An up-close and personal view of the notorious virus has opened up possibilities for future studies and treatment options for the Zika-prone.
A representation of the surface of the Zika virus with protruding envelope glycoproteins (red) shown. Credit: Kuhn and Rossmann research groups, Purdue University
As research teams around the world scramble to make sense of the ongoing Zika outbreak, scientists from Purdue University in the US have made a significant announcement: they have successfully determined a near-atomic level structure of the mature Zika virus.
Their visualisations, described in a paper published on March 31 in the journal Science, reveal that the virus is built similar to other flaviviruses, like that of dengue, but an important difference lies at a site that plays a role in choosing which cells to infect and affects host immune response. “The structure provides a framework for answering both basic questions about virus biology as well as providing a useful tool to developing antivirals and future vaccine studies,” virologist Richard Kuhn, one of the authors of the study, told this correspondent.
Parts of a flavivirus
The viruses that cause Zika fever, dengue fever, yellow fever and West Nile fever all belong to a family called flaviviruses and are transmitted by arthropods like mosquitos and tics. All flaviviruses have genomes that consist of single-stranded RNA molecules (as opposed to human genomes that are made of double-stranded DNA molecules) that encode about 10 proteins.
The RNA strands are about 11,000 nucleotides long and of the positive-sense type, meaning they can skip a step in protein production and so can infect the host faster and more easily. The genome lies in the centre, protected by a layer of capsid proteins. Around the capsid, there is a lipid membrane called the envelope on which float a layer of glycoproteins arranged as an icosahedral shell. A 3D animation of the parts of a dengue virus is available here.
Kuhn and team wanted to examine the structure of the Zika virus closely enough to be able to spot the ways in which it was identical to that of dengue and the ways in which it was not. The latter might explain some of the standout aspects of Zika infection, like why it seems to specially target neurons.
Spotting the differences
For this, they employed a highly advanced technology called cryo-electron microscopy (cryoEM). Here, the viruses are frozen and bombarded with a stream of high-energy electrons. Thousands of resultant 2D images are combined to create high-resolution 3D one. Unlike the powerful X-ray crystallography method, cryoEM is able to image the virus in a liquid solution rather than in crystals, Kuhn pointed out, an important advantage since membrane viruses such as Zika are extremely difficult to crystallise.
The image or ‘map’ that the scientists produced after the process showed that many of the features in Zika were similar to dengue and West Nile viruses – but not all. The most notable difference was observed in the Zika virus’s envelope glycoprotein E. “This region is on a loop on the envelope protein (the very outermost region of the virus) and thus sticks out. This ‘sticking out’ may make it easy to capture hooks that exist on target cells,” said Kuhn, explaining how this may control the virus’s entry.
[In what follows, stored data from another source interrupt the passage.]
-- ==== Sys2Proof/Machine/Reach.lean ====
section
/-! DEFINITION. Reach instructions of control, arithmetic, working memory, heads, data and synchronization (03). The command carries the
instruction that the slot has fetched; an instruction of a slot that does not have the engine, or is inside another, does nothing. -/

namespace Sys2Proof.Machine

/-! ### Faults of an engine (R32, Table 12.1) -/

/-- The ready, running and yielding slots of an engine interrupted; each waits for its restart (R94, R97). -/
def State.interruptActive (s : State) (n : Fin 4) : List (Fin 4) → State
  | [] => s
  | k :: l =>
    (if (s.pslot n k).active then (s.interrupt n k).updSlot n k fun x => { x with st := .ready, intr := true } else s).interruptActive n l

/-- A unit reset of an engine through its management slot: an interrupt of its active slots (R32, R94). -/
def State.engReset (s : State) (n : Fin 4) : State :=
  ((s.interruptActive n four).wr (Fd.RCH_STATUS_MCHK n) 0).setUnit (.reach n) 5

/-- A bus error on a fetch, an LD or a slot record: the engine reports the fault, and its manager resets it (Table 12.1). -/
def State.engFault (s : State) (n : Fin 4) (a : Nat) : State :=
  (s.fault (.reach n) ((UnitRef.reach n).common 2) 4 (leBytes 5 a)).engReset n

/-! ### Control (R102, Table 03.26) -/

/-- An instruction ends with PC at a target. -/
def State.jump (s : State) (n k : Fin 4) (target : Nat) (g : Arch → Arch) : State :=
  (s.updSlot n k fun x =>
    { x with op := none, st := s.between n k, stopReq := false, arch := let a := g x.arch; { a with pc := target } }).dispatch n

/-- A branch target relative to an instruction, in words, within the 21 bits of PC. -/
def target (pc : Nat) (off : Int) : Nat := (((pc : Int) + 4 * off) % 2097152).toNat

/-- HALT (R95): commit point 3, then halted. -/
def execHalt (n k : Fin 4) (s : State) : Host.Outcome State Fault Refusal :=
  s.instr n k fun _ =>
    (((s.updSlot n k fun x => { x with st := .halted, stopReq := false, arch := { x.arch with pc := (x.arch.pc + 4) % 2 ^ 21 } }).record n k).setB
      (Fd.RCH_INT_HALT n) k.val).dispatch n

/-- B (R90, R102). -/
def execB (n k : Fin 4) (cond : Fin 16) (off : BitVec 22) (s : State) : Host.Outcome State Fault Refusal :=
  s.instr n k fun x =>
    if !s.cond n x.arch cond then s.complete n k fun a => a
    else
      let t := target x.arch.pc off.toInt
      if t < 0x14000 then s.trapSlot n k 0xFF07 else s.jump n k t fun a => a.consume cond

/-- BR (R90, R102). -/
def execBr (n k : Fin 4) (cond a : Fin 16) (s : State) : Host.Outcome State Fault Refusal :=
  s.instr n k fun x =>
    if !s.cond n x.arch cond then s.complete n k fun a => a
    else
      let t := bits (x.arch.reg a).toNat 0 21
      if t < 0x14000 ∨ t % 4 ≠ 0 then s.trapSlot n k 0xFF07 else s.jump n k t fun a => a.consume cond

/-- CALL (R102). -/
def execCall (n k : Fin 4) (off : BitVec 26) (s : State) : Host.Outcome State Fault Refusal :=
  s.instr n k fun x =>
    let t := target x.arch.pc off.toInt
    if 8 ≤ x.arch.stack.length then s.trapSlot n k 0xFF03
    else if t < 0x14000 then s.trapSlot n k 0xFF07
    else s.jump n k t fun a => { a with stack := (a.pc + 4) % 2 ^ 21 :: a.stack }
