-- ==== Sys2Proof/Machine/Admin.lean ====
section
/-! DEFINITION. The admin commands as the intake carries them out: queues, Abort, features, firmware, Format NVM, Sanitize, Security (10, 19,
21). -/

namespace Sys2Proof.Machine

/-! ### The shape of a command row -/

/-- An admitted admin command of an opcode that the intake has not yet carried out; one that another member serves does nothing here. -/
def State.adm (s : State) (c op : Nat) (body : Ctx → State) : Host.Outcome State Fault Refusal :=
  match s.ctx? c with
  | none => .next s
  | some x =>
    if x.st = .admitted ∧ !x.handed ∧ !x.run ∧ x.admin ∧ x.opcode = op ∧ x.ending.isNone ∧ x.fwdTo.isNone then .next (body x) else .next s

/-- A command completes with success and a value of dword 0. -/
def State.answerDw (s : State) (c v : Nat) : State := (s.ctxUpd c fun y => { y with res0 := v % 2 ^ 32 }).succeed c

/-- The bytes that a host sends with a command: the first of its buffer. -/
def State.sentData (s : State) (x : Ctx) (n : Nat) : List Nat := (s.load 0x3F x.buf n).2.getD []

/-! ### Queues (R337, R339, R341, R356) -/

/-- CREATE_IO_CQ: a contiguous queue of 2 to 4,096 entries on one of 130 vectors (R330, R339). -/
def execCreateIoCq (c : Fin 65536) (s : State) : Host.Outcome State Fault Refusal :=
  s.adm c.val 0x05 fun x =>
    let q := bits (x.dw 10) 0 16
    let n := bits (x.dw 10) 16 16
    let v := bits (x.dw 11) 16 16
    if q = 0 ∨ 128 < q ∨ (s.ctrl x.ctl).cqs.any (fun p => p.1 == q) ∨ n = 0 ∨ 4095 < n ∨ !bit (x.dw 11) 0 ∨ 129 < v then s.endAll c.val 0 0x02
    else (s.ctrlUpd x.ctl fun t => { t with cqs := tinsert t.cqs q ⟨n + 1, 0, v, bit (x.dw 11) 1⟩ }).succeed c.val

/-- The class of QPRIO. -/
def prioClass (p : Nat) : CtxClass := if p = 0 then .urgent else if p = 1 then .high else if p = 2 then .medium else .low

/-- CREATE_IO_SQ: refused where fewer than 1,024 contexts would stay pooled (R341). -/
def execCreateIoSq (c : Fin 65536) (s : State) : Host.Outcome State Fault Refusal :=
  s.adm c.val 0x01 fun x =>
    let q := bits (x.dw 10) 0 16
    let n := bits (x.dw 10) 16 16
    let cq := bits (x.dw 11) 16 16
    let res := s.rd Fd.INT_SCHED_RESERVE
    if q = 0 ∨ 128 < q ∨ (s.sq? x.ctl q).isSome ∨ n = 0 ∨ 4095 < n ∨ !bit (x.dw 11) 0 ∨
        !((s.ctrl x.ctl).cqs.any fun p => p.1 == cq && p.1 != 0) then s.endAll c.val 0 0x02
    else if s.poolSize < 1024 + res then s.endAll c.val 1 0x02
    else (s.ctrlUpd x.ctl fun t => { t with sqs := tinsert t.sqs q ⟨cq, n + 1, prioClass (bits (x.dw 11) 1 2), 0, 0, res⟩ }).succeed c.val

/-- A command ends early; the owner of a forwarded one releases it (R263, R569). -/
def State.endCmd (s : State) (c : Nat) (e : Ending) : State :=
  match s.ctx? c with
  | none => s
  | some x =>
    (match x.fwdTo with
      | some p => if x.st = CtxSt.held then s else s.send ⟨0x06, p, c + 0xFFFF * 65536, 1, []⟩
      | none => s).endEarlyAll c e

/-- The commands of a controller, and of one of its queues where one is named: their first contexts, in fetch order. -/
def State.cmdsOf (s : State) (i : Fin 2) (q : Option Nat) : List (Nat × Ctx) :=
  (s.host.ctxs.filter fun p => p.2.ctl == i && p.2.origin.isNone && !s.isPart p.1 && q.all fun j => p.2.sq == j).mergeSort
    fun a b => a.2.ord ≤ b.2.ord

/-- DELETE_IO_SQ: every command of the queue ends with SC 0x08, and the deletion completes after the last (R356). -/
def execDeleteIoSq (c : Fin 65536) (s : State) : Host.Outcome State Fault Refusal :=
  s.adm c.val 0x00 fun x =>
    let q := bits (x.dw 10) 0 16
    if q = 0 ∨ (s.sq? x.ctl q).isNone then s.endAll c.val 0 0x02
    else
      let s1 := (s.ctxUpd c.val fun y => { y with run := true }).sqUpd x.ctl q fun y => { y with tail := y.head }
      ((s1.cmdsOf x.ctl (some q)).foldl (fun t p => t.endCmd p.1 (.complete 0 0x08)) s1).settleDeletes

/-- DELETE_IO_CQ: of a queue that no submission queue uses. -/
def execDeleteIoCq (c : Fin 65536) (s : State) : Host.Outcome State Fault Refusal :=
  s.adm c.val 0x04 fun x =>
    let q := bits (x.dw 10) 0 16
    if q = 0 ∨ !((s.ctrl x.ctl).cqs.any fun p => p.1 == q) ∨ (s.ctrl x.ctl).sqs.any (fun p => p.2.cq == q) then s.endAll c.val 0 0x02
    else (s.ctrlUpd x.ctl fun t => { t with cqs := terase t.cqs q }).succeed c.val

/-- ASYNC_EVENT_REQUEST: up to 8 wait per controller (Table 10.3, AERL); a further one is refused. -/
def execAsyncEventRequest (c : Fin 65536) (s : State) : Host.Outcome State Fault Refusal :=
  s.adm c.val 0x0C fun x =>
    if 8 ≤ (s.ctrl x.ctl).aers.length then s.endAll c.val 1 0x05
    else (((s.ctxUpd c.val fun y => { y with run := true }).ctrlUpd x.ctl fun t => { t with aers := t.aers ++ [c.val] })).meetAer x.ctl 8
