-- ==== Sys2Proof/Machine/Crossing.lean ====
section
/-! DEFINITION. The crossing buffers between the core and the timed islands (01). -/

namespace Sys2Proof.Machine

/-- The pinned event of a crossing-buffer fault: the voltage loop at its upper bound (R22, R503). -/
def State.crossingPinned (s : State) : State :=
  s.raise .hsk (UnitRef.hsk.common 5) 3 ([1, 0xFF] ++ leBytes 4 (s.rd Fd.HSK_VSTAT_NOW_MV) ++ leBytes 4 0xFFFFFFFF)

/-- Sectors of an engine that an overflow touched, the newest first, are unsampled on this pass (R22, R147). -/
def State.touched (s : State) (n : Fin 4) : List Begun → State
  | [] => s
  | b :: l =>
    (match (s.pslot n b.slot).media? with
      | some m => s.unsampled n m b
      | none => s).touched n l

/-- A sample crossing overflows: the sectors being sampled, the averaging pass under way, or RAW's slot, are erased and taken on a later
pass (R22, R147). -/
def State.overflowed (s : State) (n : Fin 4) (sectors : Nat) : State :=
  let l := ((s.eng n).begun.reverse.filter fun b => b.isRead && b.phase == ReadPhase.inline).take sectors
  if sectors = 0 then s
  else if l ≠ [] then s.touched n l
  else match s.averaged n with
    | some b => s.touched n [b]
    | none =>
      match s.runner n with
      | none => s
      | some k =>
        match (s.pslot n k).media? with
        | none => s
        | some m => if m.kind = .raw then s.unsampledRaw n k m else s

/-- CROSSING_BUFFER_FAULT (R22): the sectors an overflow touched are read again on a later pass; an underflow before a sector's first bit starts
no sector, and after it stops the write; any other crossing stalls its requester by withholding its Weir credit. -/
def execCrossingBufferFault (x : Crossing) (s : State) : Host.Outcome State Fault Refusal :=
  let s1 := s.crossingPinned
  match x with
  | .sample n sectors => .next ((s1.overflowed n sectors).drainAll n)
  | .write n true => .next (s1.writeStop n 8)
  | .write n false => .next (s1.updCh n fun c => { c with underflow := true })
  | .other r => .next (s1.weirPut fun w => { w with withheld := w.withheld ++ [r.val] })

end Sys2Proof.Machine
end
This is important because the tropism, or the range of host cell types that the Zika virus targets, is still largely a mystery. Understanding such sensitive parts of the viral structure can help figure out if brain cells are especially susceptible as they seem in the light of the growing links between Zika, Guillain-Barré Syndrome and microcephaly.
A worthy approach
“Knowing the structure of the virus and the structure of the proteins that are coded by the viral genome is the best way to design therapeutic molecules against viruses,” said S. Ramaswamy, from the Institute for Stem Cell Biology and Regenerative Medicine, Bengaluru, about this development. He wasn’t involved in the study. He added that antiviral drugs against the HIV virus had resulted from structure-based strategies.
Ramaswamy also commented on the need for India to quickly invest in cryoEM, a technology he called a ‘game-changer’. “It is important that India be part of the first wave of adaptors of this technology, else we will significantly lag behind in structural biology, an area India has traditionally been strong,” he warned. “What better example of the importance than the quick determination of the structure by this technique of an emerging viral epidemic.”